Inclusion of mechanisms to limit the ability of the private sector to generate excessive profits on secondary market equity sales through inclusion of the current refinancing gain share provisions, as well as other mechanisms to reduce excessive profits such as the sharing of unutilised sums in the lifecycle fund which seeks to ensure that surpluses are aggregated and shared equally between the public and private sector at the end of the contract term.
A commitment to reducing the tendering phase of proposed PF2 projects to 18 months or less. This is likely to be welcomed by the private sector, who often criticise the competitive dialogue model due to long procurement timescales that lead to excessive costs.
Removal of soft services such as catering and cleaning from the scope of services for the private sector and flexible service provision. PF2 envisages that soft services will be retained by the public sector which is designed to achieve better value for money. In terms of flexible scope, PF2 envisages that the public sector will be able to review a catalogue of minor works at the outset of the project and again on an annual basis to elect whether or not to carry out those works itself. Traditional PPP was criticised for a lack of flexibility and this is likely to be viewed positively within the public sector.
A number of reporting tools have been introduced such as disclosure of equity return information in order to tackle the public perception that PPP Projects have in the past lacked transparency.
Retention of risks that are better placed to sit with the public sector such as general changes in law, utilities costs, off site contamination and insurance. This is intended to drive better value for money for the public sector.
NPD – the current Scottish model
The first wave of projects to be procured under Scotland's NPD model, are approaching financial close and the model shares many of the ideas and characteristics of PF2.
NPD project companies include a public interest director, who can trigger a refinancing. With PF2, the public sector would also have Board representation as it has an equity stake in the project company. NPD takes a very similar line to PF2 on the risks retained by the public sector such as utilities costs, insurance, and general changes in law requiring capital expenditure. Under NPD, soft services are also retained by the public sector.
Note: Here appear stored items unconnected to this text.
/-! ### The Record Table -/

/-- CREATE that passes R14: the lowest-numbered EMPTY slot becomes LIVE with the new header and body, its generation kept,
and the answer is DONE with the handle (R15). CREATE refused, by the checks of R14 in their order: BAD-REQUEST, DUPLICATE,
TABLE-FULL, with no data words and no other change. The kind word gives the kind code in bits 3 to 0 and the policy code of a
COUNTER in bits 7 to 4 (Request.createsBody), and its other bits play no part (R185). -/
def Obligations.CreateTakesLowestEmptySlotOrIsRefused : Prop :=
  (∀ (s : State) (p : Port) (r : Request) (rest : List Request) (i : Slot) (body : Body),
     s.atTurn p .create r rest → r.createsBody body →
     (∀ (j : Slot) (rec : Record), (s.slot j).record = some rec → rec.key ≠ r.word 1) →
     (s.slot i).record = none → (∀ j : Slot, j < i → (s.slot j).record ≠ none) →
     exec (.create p) s = .next ((s.answered p rest ⟨r.tag, .done, [handleWord i (s.slot i).gen]⟩).holding i
       ⟨r.word 1, .live, some p, none, Vector.replicate 4 .off, .absent, body⟩)) ∧
  (∀ (s : State) (p : Port) (r : Request) (rest : List Request), s.atTurn p .create r rest →
     ((∀ body : Body, ¬r.createsBody body) → exec (.create p) s = .next (s.answered p rest ⟨r.tag, .badRequest, []⟩)) ∧
     ((∃ body : Body, r.createsBody body) →
       ((∃ (j : Slot) (rec : Record), (s.slot j).record = some rec ∧ rec.key = r.word 1) →
         exec (.create p) s = .next (s.answered p rest ⟨r.tag, .duplicate, []⟩)) ∧
       ((∀ (j : Slot) (rec : Record), (s.slot j).record = some rec → rec.key ≠ r.word 1) →
         (∀ j : Slot, (s.slot j).record ≠ none) →
         exec (.create p) s = .next (s.answered p rest ⟨r.tag, .tableFull, []⟩))))

/-- RETIRE that passes R3 and R4: with no commitments the slot empties at once and the answer is DONE (R16); with at least
one the waiters are answered CLOSED, the record becomes CLOSING and the RETIRE is held (R17). The commitments of a
record (R6): the entries of a POOL's holding list and the claimed flags of a FLAGS record; the other kinds have none. -/
def Obligations.RetireEmptiesOrHolds : Prop :=
  (∀ rec : Record, rec.committed = true ↔
     match rec.body with
     | .pool b => b.holdings ≠ []
     | .flags b => ∃ n : FlagNo, b.claimants[n.val] ≠ none
     | .counter _ | .sequence _ => False) ∧
  (∀ body : Body, body.withoutWaiters = match body with
     | .pool b => .pool { b with waiters := [] }
     | b => b) ∧
  ∀ (s : State) (p : Port) (r : Request) (rest : List Request) (rec : Record),
    s.atTurn p .retire r rest → s.passes p r rec →
    (rec.committed = false → exec (.retire p) s =
      .next (((s.turnTaken p rest).emptySlot r.target rec rec .done).placeAll [(p, ⟨r.tag, .done, []⟩)])) ∧
    (rec.committed = true → exec (.retire p) s =
      .next (((s.turnTaken p rest).placeAll
        (rec.body.waiters.map fun w => (w.port, (⟨w.tag, .closed, []⟩ : Response)))).updateRecord r.target rec
          { rec with state := .closing, held := .pending p r.tag, body := rec.body.withoutWaiters }))

/-- ADOPT (R21): it belongs to no kind, is not owner-only and is not allowed on a CLOSING record, which it finds with
CLOSING; on a LIVE record an orphan gets the port as its owner and the answer is DONE, with no notice and no other change; an
owned one, whoever owns it, is left with OWNED. A walk step of a draining port makes the owner absent where that port is the
owner and leaves another owner, so an ADOPT before it is OWNED and one after it succeeds. WATCH (R25): it is staged as two words,
belongs to no kind, is not owner-only and is allowed on a CLOSING record; a mode word of 0 to 3 sets the port's own mode on
the record, with DONE, no notice and no other change; another word is BAD-REQUEST. -/
def Obligations.AdoptAndWatchSetTheirField : Prop :=
  ((∀ words : List Word, wordCountOk .watch words = true ↔ words.length = 2) ∧ ReqCode.watch.ownerOnly = false ∧
   ReqCode.watch.allowedClosing = true ∧
   ∀ (r : Request) (k : Kind), r.code = .watch → r.fitsKind k = true) ∧
  ((∀ words : List Word, wordCountOk .adopt words = true ↔ words.length = 1) ∧ ReqCode.adopt.ownerOnly = false ∧
   ReqCode.adopt.allowedClosing = false ∧ (∀ (r : Request) (k : Kind), r.code = .adopt → r.fitsKind k = true) ∧
   (∀ (s : State) (p : Port) (r : Request) (rest : List Request) (rec : Record),
     s.atTurn p .adopt r rest → s.names (r.word 0) rec → rec.state = .closing →
     exec (.adopt p) s = .next (s.answered p rest ⟨r.tag, .closing, []⟩)) ∧
   ∀ (s : State) (p : Port) (i : Slot) (rec : Record), s.turn = some .walker →
     (s.port p).mode = .draining → s.cursors[p.val] = i.val →
     (∀ q : Port, (q.val + 4 - s.servicePos.val) % 4 < (p.val + 4 - s.servicePos.val) % 4 →
       ¬((s.port q).mode = .draining ∧ s.cursors[q.val] < 256)) →
     (s.slot i).record = some rec →
     ∃ t : State, exec .walkStep s = .next t ∧ ∀ rec1, (t.slot i).record = some rec1 →
       (rec.owner = some p → rec1.owner = none) ∧ (rec.owner ≠ some p → rec1.owner = rec.owner)) ∧
  (∀ (s : State) (p : Port) (r : Request) (rest : List Request) (rec : Record),
     s.atTurn p .adopt r rest → s.passes p r rec →
     (rec.owner = none → exec (.adopt p) s =
       .next ((s.answered p rest ⟨r.tag, .done, []⟩).holding r.target { rec with owner := some p })) ∧
     (rec.owner ≠ none → exec (.adopt p) s = .next (s.answered p rest ⟨r.tag, .owned, []⟩))) ∧
  (∀ (s : State) (p : Port) (r : Request) (rest : List Request) (rec : Record),
     s.atTurn p .watch r rest → s.passes p r rec →
     (∀ mode : WatchMode,
       (r.word 1).toNat = (match mode with | .off => 0 | .change => 1 | .alert => 2 | .ended => 3) → exec (.watch p) s =
       .next ((s.answered p rest ⟨r.tag, .done, []⟩).holding r.target { rec with watch := rec.watch.set p.val mode })) ∧
     (3 < (r.word 1).toNat → exec (.watch p) s = .next (s.answered p rest ⟨r.tag, .badRequest, []⟩)))

/-- READ: the handle, the key and the descriptor word, then the body words of the kind; nothing else changes. The descriptor
word (10.4): kind, state, owner, line with its sense, in alert, held retire and the reader's own watch mode, each in its
place, a record being in alert by the condition of its kind. The counter status word (10.3): policy, limit flag, outcome
class and CLIPPED. The claimed set and the reader's own have flag n in bit n. READ_HOLDERS: the units of P0 to P3 and the number of waiters; no other change. -/
def Obligations.ReadAndReadHoldersGiveTheRecord : Prop :=
  (∀ (rec : Record) (p : Port), (rec.descriptor p).toNat =
     (match rec.body with | .pool _ => 0 | .counter _ => 1 | .flags _ => 2 | .sequence _ => 3) * 16384 +
     (if rec.state = .closing then 8192 else 0) +
     (match rec.owner with | none => 0 | some q => 4096 + q.val * 1024) +
     (match rec.line with | none => 0 | some a => 512 + a.line.val * 64 + (if a.sense = .inverted then 32 else 0)) +
     (if rec.inAlert then 16 else 0) +
     (match rec.held with | .absent => 0 | .pending _ _ => 4 | .discarded => 8) +
     (match rec.watch[p.val] with | .off => 0 | .change => 1 | .alert => 2 | .ended => 3)) ∧
  (∀ rec : Record, rec.inAlert = true ↔ match rec.body with
     | .pool b => b.level < b.lowMark
     | .counter c => c.value < c.lowMark ∨ c.highMark < c.value
     | .flags b => b.alertMask ≠ 0 ∧ ∀ n : FlagNo, b.alertMask.getLsbD n.val = true → b.flags.getLsbD n.val = true
     | .sequence b => b.remaining < b.lowMark) ∧
  (∀ (c : Counter) (clipped : Bool), (c.statusWord clipped).toNat =
     (if c.policy = .clip then 1 else 0) + (if c.limitFlag then 2 else 0) +
     (if c.value = 0 then 0 else if c.value < 0 then 4 else 8) + (if clipped then 16 else 0)) ∧
  (∀ (b : FlagSet) (p : Port) (n : FlagNo), b.claimed.getLsbD n.val = b.claimants[n.val].isSome ∧
     (b.claimedBy p).getLsbD n.val = (b.claimants[n.val] == some p)) ∧
  (∀ (s : State) (p : Port) (r : Request) (rest : List Request) (rec : Record),
     s.atTurn p .read r rest → s.passes p r rec →
     let answer := fun body : List Word =>
       Host.Outcome.next (φ := Fault) (ρ := Refusal)
         (s.answered p rest ⟨r.tag, .done, [r.word 0, rec.key, rec.descriptor p] ++ body⟩)
     (∀ b, rec.body = .pool b →
       exec (.read p) s = answer [natWord b.stock, natWord b.level, natWord b.lowMark, natWord (b.unitsOf p)]) ∧
     (∀ c, rec.body = .counter c → exec (.read p) s =
       answer [intWord c.value, intWord c.floor, intWord c.ceiling, intWord c.lowMark, intWord c.highMark,
         c.statusWord false]) ∧
     (∀ b, rec.body = .flags b → exec (.read p) s = answer [b.flags, b.claimed, b.claimedBy p, b.alertMask]) ∧
     (∀ b, rec.body = .sequence b →
       exec (.read p) s = answer [b.next, intWord b.step, natWord b.remaining, natWord b.lowMark])) ∧
  (∀ (s : State) (p : Port) (r : Request) (rest : List Request) (rec : Record) (b : Pool),
     s.atTurn p .readHolders r rest → s.passes p r rec → rec.body = .pool b →
     exec (.readHolders p) s = .next (s.answered p rest ⟨r.tag, .done,
       [natWord (b.unitsOf 0), natWord (b.unitsOf 1), natWord (b.unitsOf 2), natWord (b.unitsOf 3),
         natWord b.waiters.length]⟩))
The models do; however, take a different line in terms of equity returns. Whilst PF2 envisages public sector equity at project company level, NPD does not. The Scottish Government's hub model does include the possibility of equity participation from the public sector, but it is not mandatory for the public sector participants involved.
In addition, and perhaps the most notable difference, is that PF2 has not opted to cap the return to the private sector which the NPD and hub models do. Under NPD, distributions are prohibited and all surplus funds are returned to the public sector. Under PF2 distributions are allowed, and the public sector (at CGU level) would share in those distributions by virtue of its equity participation in the project.
The primary challenge for infrastructure projects across the whole of the UK remains securing the requisite funding. For those projects already in procurement in England and Wales, where the focus has typically been bank funding, there are some incentives available such as the UK Guarantee Scheme announced this summer. The focus of PF2 funding seems to have shifted, moving towards attracting and retaining long term funding from the capital markets.
What the English and Welsh market really needs now is a pipeline of projects. Only once that pipeline of projects emerges will we know which model the market, and funders, prefer. Scotland is slightly ahead of the game in terms of procurement timescales at the moment, but will the English and Welsh model ultimately prove more attractive – time will tell.